=== Section Start ===

/-- A Tarilama packet's header fields and payload (R475), kind 1 a request and 2 a response. -/
structure Pkt where
  version : Nat := 1
  kind : Nat := 1
  op : Nat
  status : Nat := 0
  src : Nat
  path : Nat := 0
  srcEpoch : Nat := 0
  dst : Nat := 0
  /-- DST[23:18], reserved. -/
  dstRsv : Nat := 0
  dstEpoch : Nat := 0
  wseq : Nat := 0
  rseq : Nat := 0
  reqId : Nat := 0
  /-- LEN where it differs from the bytes of `data`. -/
  len : Option Nat := none
  key : Nat := 0
  step : Nat := 0
  attempt : Nat := 0
  flags : Nat := 0
  addr : Nat := 0
  aux : Nat := 0
  aux2 : Nat := 0
  /-- The age token that a request presents where TOKEN is set: the spec gives it no place among the fields. -/
  token : Nat := 0
  /-- Of a packet received: its port, and whether it came over IPv6. -/
  port : Nat := 0
  v6 : Bool := false
  /-- Of a packet received: bytes of its class that the port's receive buffer has passed on since the class's last frame
  (R552). -/
  freed : Nat := 0
  /-- Of a packet received: whether the CRC-32C of its trailer holds (R473). Of one sent: what its path mixes into the
  UDP source port (R474, R537). -/
  crcOk : Bool := true
  entropy : Nat := 0
  data : Bytes := []
  /-- Of a REDUCE or LEDGER request: what its payload is. -/
  msg : Option Msg := none
  deriving DecidableEq, Repr

/-- Errors that an HBM read meets in one unit (R387, R390): the unit's number within the range read; the symbols
changed, each by a value XORed into it; the unit that a decoder fault returns in its place, as an HBM offset; and the
same for the second read of R390. -/
structure UnitErr where
  unit : Nat
  flips : List (Nat × Nat) := []
  wrong : Option Nat := none
  flips2 : List (Nat × Nat) := []
  wrong2 : Option Nat := none
  deriving DecidableEq, Repr

/-- An exponent patch of a repeat order (R348): a block's new code, or, with no block, every code of the tag raised by
OVF_BUMP. -/
structure Patch where
  tag : Nat
  block : Option Nat
  code : Nat
  deriving DecidableEq, Repr

/-- A decision of a lead (R365, R366): to commit a step, or to repeat it as a new attempt. -/
structure Order where
  commit : Bool
  step : Nat
  attempt : Nat := 0
  cause : Nat := 0
  patches : List Patch := []
  deriving DecidableEq, Repr

/-- What a device or a node tells its lead of an attempt (R66, R344, R348, R355, R357). -/
inductive LedgerMsg where
  /-- So many devices have reported complete. -/
  | complete (count : Nat)
  /-- A device has confirmed a tag's result. -/
  | confirmed (tag : Nat)
  /-- A tag's root has sent an END with its checks passed. -/
  | checked (tag : Nat)
  /-- A final block overflowed under a code. -/
  | overflow (tag block code : Nat)
  /-- A final block is NaN. -/
  | nan (tag block : Nat)
  deriving DecidableEq, Repr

=== Section End ===

TASK DESCRIPTION: Reply with only the number of lines in the entries that hold the word "whether".

PROBLEM SOLUTION: 2